I did not remove the window because one of the two e-torx bolts that are holding the window was already abused and I couldn't get a grip to unscrew it. Problem is now the window wont go up or down and is stuck in center position. That means the holes which reveal the e-torx' for loosening the window are not lining up and I don't know what I should do next. Should I just cut the wire? The replacement of the wire system seems troublesome...

There are also two white circle tape pieces on the upper side of the door - a few inches above the regulator panel (I've read it in the Haynes golf mk6 repair book) and that there are more bolts that can be removed. I'm not sure what they are bolted to, maybe the inside frame? See pic:









Anyways, maybe I should remove the cable drum (where the window regulator is placed)? This seems to be the quickest way to be able to disassemble the window regulator panel completely from the door. Anyone know how to do this as I can't find it anywhere on the internet?


----------



## elit clark (Oct 25, 2019)

Through the interior and you need to remove the entire regulator panel and refasten 3 positions using rivets.




_____________________________________________________________________________
Sarkari Result Pnr Status 192.168.1.1


----------



## Timbert (Jul 22, 2017)

Having an adventure with my first MKVI window regulator replacement. First, in the photo above by thostby you need to remove those one-inch tape circles to see the bolts behind to remove them. T30, and they attach to the top of each regulator slide.

I removed those two bolts and drilled out eleven rivets and now trying to source replacement rivets. The plastic regulator panel has 10mm holes that the rivets go in, which is about 3/8 inch. So generic rivets with a 1/4 shaft and 1/2 head (12mm head) are barely large enough to cover the hole. I'm tempted to use the rivet heads that I drilled out as washers along with rivets that are a bit longer, then remove the mandrel and grind the back of each one down to the exact length we need, which will vary with the thickness of the washer/old rivet head you might use.
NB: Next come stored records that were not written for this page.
/-- CAT concatenates `BR[ra]` and `BR[rb]` into `CR[cd]` and changes nothing else (41_blockcipher R154). -/
def Obligations.CatConcatenatesTwoBlocks : Prop :=
  ∀ (s : State) (cd : CrField) (c : Fin 2) (ra rb : BrIndex), s.status.busy = false → cd.toNat = c.val →
    ∃ t, exec (.cat cd ra rb) s = .next t ∧
      WritesOnlyCR s t c (fun i =>
        if h : i.val < 5 then (s.readBR ra).get ⟨i.val, h⟩ else (s.readBR rb).get ⟨i.val - 5, by omega⟩) ∧
      Reports s t false 0x00 0x00 false

/-- MIX writes `BR[rd]` with the mix of its old value under the seed `BR[rs]`, both read before the write
(42_keyderivation R170, 30_encoding R96). -/
def Obligations.MixWritesTheMixedKey : Prop :=
  ∀ (s : State) (rd rs : BrIndex) (inv : Bool), s.status.busy = false →
    ∃ t, exec (.mix rd rs inv) s = .next t ∧
      WritesOnlyBR s t rd (mix Config.platform (s.readBR rd) (s.readBR rs) inv).get ∧
      Reports s t false 0x00 0x00 false

/-- LDDK loads `DK[off .. off+4]` into `BR[rd]` (42_keyderivation R171). A byte nothing has written since reset is the
free value of log 3. -/
def Obligations.LddkLoadsFiveDiskKeyBytes : Prop :=
  ∀ (s : State) (rd : BrIndex) (off : Imm), s.status.busy = false → off.toNat ≤ 2043 →
    ∃ t, exec (.lddk rd off) s = .next t ∧
      WritesOnlyBR s t rd (fun i => s.mem.read (0x0800 + (off.toNat + i.val))) ∧
      Reports s t false 0x00 0x00 false

/-- DTK writes `BR[rd]` with the decrypted title key and RESULT with the confirmed key's index, or fails with
NoMatchingPlayerKey and changes only STATUS (42_keyderivation R173). -/
def Obligations.DtkWritesTheTitleKeyOrFails : Prop :=
  ∀ (s : State) (rd rs : BrIndex), s.status.busy = false →
    ∃ t, exec (.dtk rd rs) s = .next t ∧
      match decryptTitleKey Config.platform (fun i => s.mem.read (0x0800 + i)) (s.readBR rs) with
      | some (tk, j) => WritesOnlyBR s t rd tk.get ∧ Reports s t false 0x00 (BitVec.ofNat 8 j.val) false
      | none => ChangesOnlyStatus s t ∧ Reports s t true 0x06 0xFF false

/-- decryptTitleKey takes the first player key, in table order, that the disk key confirms, and fails when it confirms
none (42_keyderivation R172). -/
def Obligations.DecryptTitleKeyTakesTheFirstConfirmed : Prop :=
  ∀ (cfg : Config) (dk : Nat → Byte) (etk : Block),
    (∀ j : Fin 10, Confirms cfg dk j → (∀ l : Fin 10, l < j → ¬ Confirms cfg dk l) →
      decryptTitleKey cfg dk etk =
        some (mix cfg etk
          (mix cfg (Block.ofBytesAt dk (cfg.playerKeys j).offset.val) (cfg.playerKeys j).key false) true, j)) ∧
    ((∀ j : Fin 10, ¬ Confirms cfg dk j) → decryptTitleKey cfg dk etk = none)

/-- XDK XORs byte `i` of the whole of DK with `bk[4 - i mod 5]` and changes nothing else, and a second XDK with the same
key restores every byte of memory (42_keyderivation R175). -/
def Obligations.XdkXorsTheDiskKeyAndUndoesItself : Prop :=
  ∀ (s : State) (rs : BrIndex), s.status.busy = false →
    ∃ t, exec (.xdk rs) s = .next t ∧
      WritesOnlyBytes s t 0x0800 2048 (fun i => s.mem.read (0x0800 + i) ^^^ busKeyByte (s.readBR rs) i) ∧
      Reports s t false 0x00 0x00 false ∧ ∃ u, exec (.xdk rs) t = .next u ∧ SameMemory s u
Having experience with other regulators, I know alignment is critical so I'm not going to wing it and rely on the alignment of the two top bolts to set everything in place. The OEM rivets expand to press against both the body and to a lesser extent the plastic regulator panel. If you use rivets that are too small you could easily misalign it and the window won't move easily, stressing the motor and the regulator itself.

I do like the glue idea, because if you drill out only enough of the rivet to get the hat off and leave the shaft, the new regulator panel will be perfectly aligned. However, I don't like that idea that much because of the next time I need to repair the same part it will be messy.
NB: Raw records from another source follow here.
-- ==== Sys2Proof/Laws/Ops.lean ====
section
/-! SUPPORT. What each shared operation can do, said once: submission, operands, list operations of the units, sessions
and FSM steps. -/

namespace Sys2Proof.Machine

/-- A submitted command is dropped, or accepted and run by its rule. -/
theorem submit_cases (s : State) (rule : State → State) :
    (s.status.busy = true ∧ s.submit rule = s.dropBusy) ∨
      (s.status.busy = false ∧ s.submit rule = rule s.accept) := by
  unfold State.submit
  cases h : s.status.busy <;> simp

theorem submit_idle {s : State} (h : s.status.busy = false) (rule : State → State) :
    s.submit rule = rule s.accept := by
  simp [State.submit, h]

theorem submit_busy {s : State} (h : s.status.busy = true) (rule : State → State) :
    s.submit rule = s.dropBusy := by
  simp [State.submit, h]

@[simp] theorem withOperand_some {α : Type} (s : State) (x : α) (rule : State → α → State) :
    s.withOperand (some x) rule = rule s x := rfl

@[simp] theorem withOperand_none {α : Type} (s : State) (rule : State → α → State) :
    s.withOperand none rule = s.illegal := rfl

@[simp] theorem generateOnto_length (n : Nat) (g : Generator) (out : List Byte) :
    (generateOnto n g out).length = n + out.length := by
  induction n generalizing g out with
  | zero => simp [generateOnto]
  | succ n ih => simp [generateOnto, ih]; omega

@[simp] theorem generate_length (s : Block) (n : Nat) : (generate s n).length = n := by
  simp [generate]

@[simp] theorem xorCyclic_length (bk : Block) (i : Nat) (vs : List Byte) : (xorCyclic bk i vs).length = vs.length := by
  induction vs generalizing i with
  | nil => rfl
  | cons v vs ih => simp [xorCyclic, ih]

theorem xorCyclic_getD (bk : Block) (i k : Nat) (vs : List Byte) (h : k < vs.length) :
    (xorCyclic bk i vs).getD k 0 = vs.getD k 0 ^^^ bk.rev.get (Fin.ofNat 5 (i + k)) := by
  induction vs generalizing i k with
  | nil => simp at h
  | cons v vs ih =>
    cases k with
    | zero => simp [xorCyclic]
    | succ k =>
      have := ih (i + 1) k (by simpa using h)
      rw [show i + 1 + k = i + (k + 1) by omega] at this
      simpa [xorCyclic] using this

@[simp] theorem descrambleBytes_length (cfg : Config) (p : LfsrPair) (acc : Nat) (vs : List Byte) :
    (descrambleBytes cfg p acc vs).length = vs.length := by
  induction vs generalizing p acc with
  | nil => rfl
  | cons v vs ih => simp [descrambleBytes, ih]

/-- A session ends in a fault only in the decryption phase, which no session runs in. -/
theorem sessionEnd_cases (s : State) (e : Option CoreError) :
    (s.ctx.acqPhase = .inactive ∧ s.sessionEnd e = .next (s.endAuth e)) ∨
      (s.ctx.acqPhase = .diskSession ∧ s.sessionEnd e = .next (s.endDiskSession e)) ∨
      (s.ctx.acqPhase = .titleSession ∧ s.sessionEnd e = .next (s.endTitleSession e)) ∨
      (s.ctx.acqPhase = .decryption ∧ s.sessionEnd e = .fault .noSessionToEnd) := by
  unfold State.sessionEnd
  cases h : s.ctx.acqPhase <;> simp

/-- The pending call and the FSM state that makes it pending (44_authentication R201). -/
theorem pendingCall_cases {s : State} {c : Call} (h : pendingCall s = some c) :
    s.status.busy = true ∧
      ((s.ctx.fsm = .req ∧ c = .openSession) ∨
        (s.ctx.fsm = .sendch ∧ c = .sendChallenge s.ctx.sid s.ctx.chal) ∨
        (s.ctx.fsm = .recvk1 ∧ c = .receiveKey1 s.ctx.sid) ∨
        (s.ctx.fsm = .recvch ∧ c = .receiveChallenge s.ctx.sid) ∨
        (s.ctx.fsm = .sendk2 ∧ c = .sendKey2 s.ctx.sid s.ctx.key2) ∨
        (s.ctx.fsm = .fetch ∧ s.ctx.mode = .disk ∧ c = .readDiskKeyStructure s.ctx.sid) ∨
        (s.ctx.fsm = .fetch ∧ s.ctx.mode = .title ∧ c = .readTitleKeyStructure s.ctx.sid s.lba)) := by
  unfold pendingCall at h
  cases hb : s.status.busy
  · simp [hb] at h
  · refine ⟨rfl, ?_⟩
    cases hf : s.ctx.fsm <;> simp [hb, hf] at h
    case fetch => cases hm : s.ctx.mode <;> simp [hm] at h <;> simp [h]
    all_goals simp [h]

/-- `answers` decides the answer types of 44_authentication R203. -/
theorem answers_iff (c : Call) (a : Answer) : answers c a = true ↔ AnswersCall c a := by
  cases c <;> cases a <;> simp [answers, AnswersCall]

/-- An answer step either does nothing, or runs the rule of an answer that the pending call has. -/
theorem answerStep_cases (cfg : Config) (a : Answer) (s : State) :
    answerStep cfg a s = .next s ∨
      ∃ c, pendingCall s = some c ∧ answers c a = true ∧ answerStep cfg a s = (s.emit (.call c)).answered cfg a := by
  unfold answerStep
  cases h : pendingCall s with
  | none => exact .inl rfl
  | some c =>
    cases ha : answers c a
    · exact .inl (by simp [ha])
    · exact .inr ⟨c, rfl, ha, by simp [ha]⟩

/-- The core's own turn either does nothing, or is one of the three internal steps. -/
theorem internalStep_cases (cfg : Config) (s : State) :
    internalStep cfg s = .next s ∨
      (s.status.busy = true ∧
        ((s.ctx.fsm = .resv ∧ internalStep cfg s = s.resolveStep cfg) ∨
          (s.ctx.fsm = .busk ∧ internalStep cfg s = s.busKeyStep cfg) ∨
          (s.ctx.fsm = .dtks ∧ internalStep cfg s = .next (s.decryptStep cfg)))) := by
  unfold internalStep
  cases hb : s.status.busy
  · exact .inl (by simp)
  · cases hf : s.ctx.fsm <;> simp

/-- What one step is, by the next input. -/
theorem step_cases (s : State) :
    (s.inputs = [] ∧ step s = internalStep Config.platform s) ∨
      ∃ i rest, s.inputs = i :: rest ∧ step s = takeInput i { s with inputs := rest } := by
  unfold step
  cases h : s.inputs with
  | nil => exact .inl ⟨rfl, rfl⟩
  | cons i rest => exact .inr ⟨i, rest, rfl, rfl⟩

/-- One step with an input waiting. -/
theorem step_input {s : State} {i : Input} {rest : List Input} (h : s.inputs = i :: rest) :
    step s = takeInput i { s with inputs := rest } := by
  unfold step
  rw [h]

@[simp] theorem runSteps_zero (s : State) : runSteps 0 s = .next s := rfl

/-- The first of several steps. -/
theorem runSteps_succ {s t : State} (k : Nat) (h : step s = .next t) : runSteps (k + 1) s = runSteps k t := by
  unfold runSteps
  rw [h]
  cases k <;> rfl

/-- Every command word has a meaning, and no meaning stops the machine. -/
theorem submitCommand_next (w : Word) (s : State) : ∃ t, submitCommand w s = .next t := by
  unfold submitCommand
  cases decode w with
  | error e => exact ⟨_, rfl⟩
  | ok i => cases i <;> exact ⟨_, rfl⟩

end Sys2Proof.Machine
end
Aaaaaand now I look at the VW parts site and see they offer plastic rivets for this exact application 5K0-837-975-A for $3 each.

UPDATE: I skipped the dealer route and bought some 1/4 inch rivets and the proper gun from HF. The new rivets did not have a large flange, so I used the old rivet heads as washers as the had been drilled out. Regular washers would be fine too. With 11 total rivets in the panel, it's overkill from a fastener perspective, which is why a weaker plastic rivet probably works just fine. Remember that the top of both rails the window slides on are bolted to the top of the door, easing the stress on the plastic panel.


----------



## missmatch (Oct 30, 2021)

I am also facing the same problem with my car. How do I replace my window's interior?



----------------------------------------------------------------------------------------------------
apptrulia techzillow techbaleno


----------



## Rizwannawzir (Dec 15, 2021)

Hello, for those that need help. I will be replacing my front passenger regulator tomorrow, a replacement arrived today after i damaged the old one when replacing the door lock. Basically you need to remove the whole panel, glass needs to come out too. If you remove the two round stickers at the top, you will see the Torx bolts holding the regulator arms. Replacement is straightforward, i am just dreading the rivet. Think i will use a bolt and nut instead may need to grind it down.


----------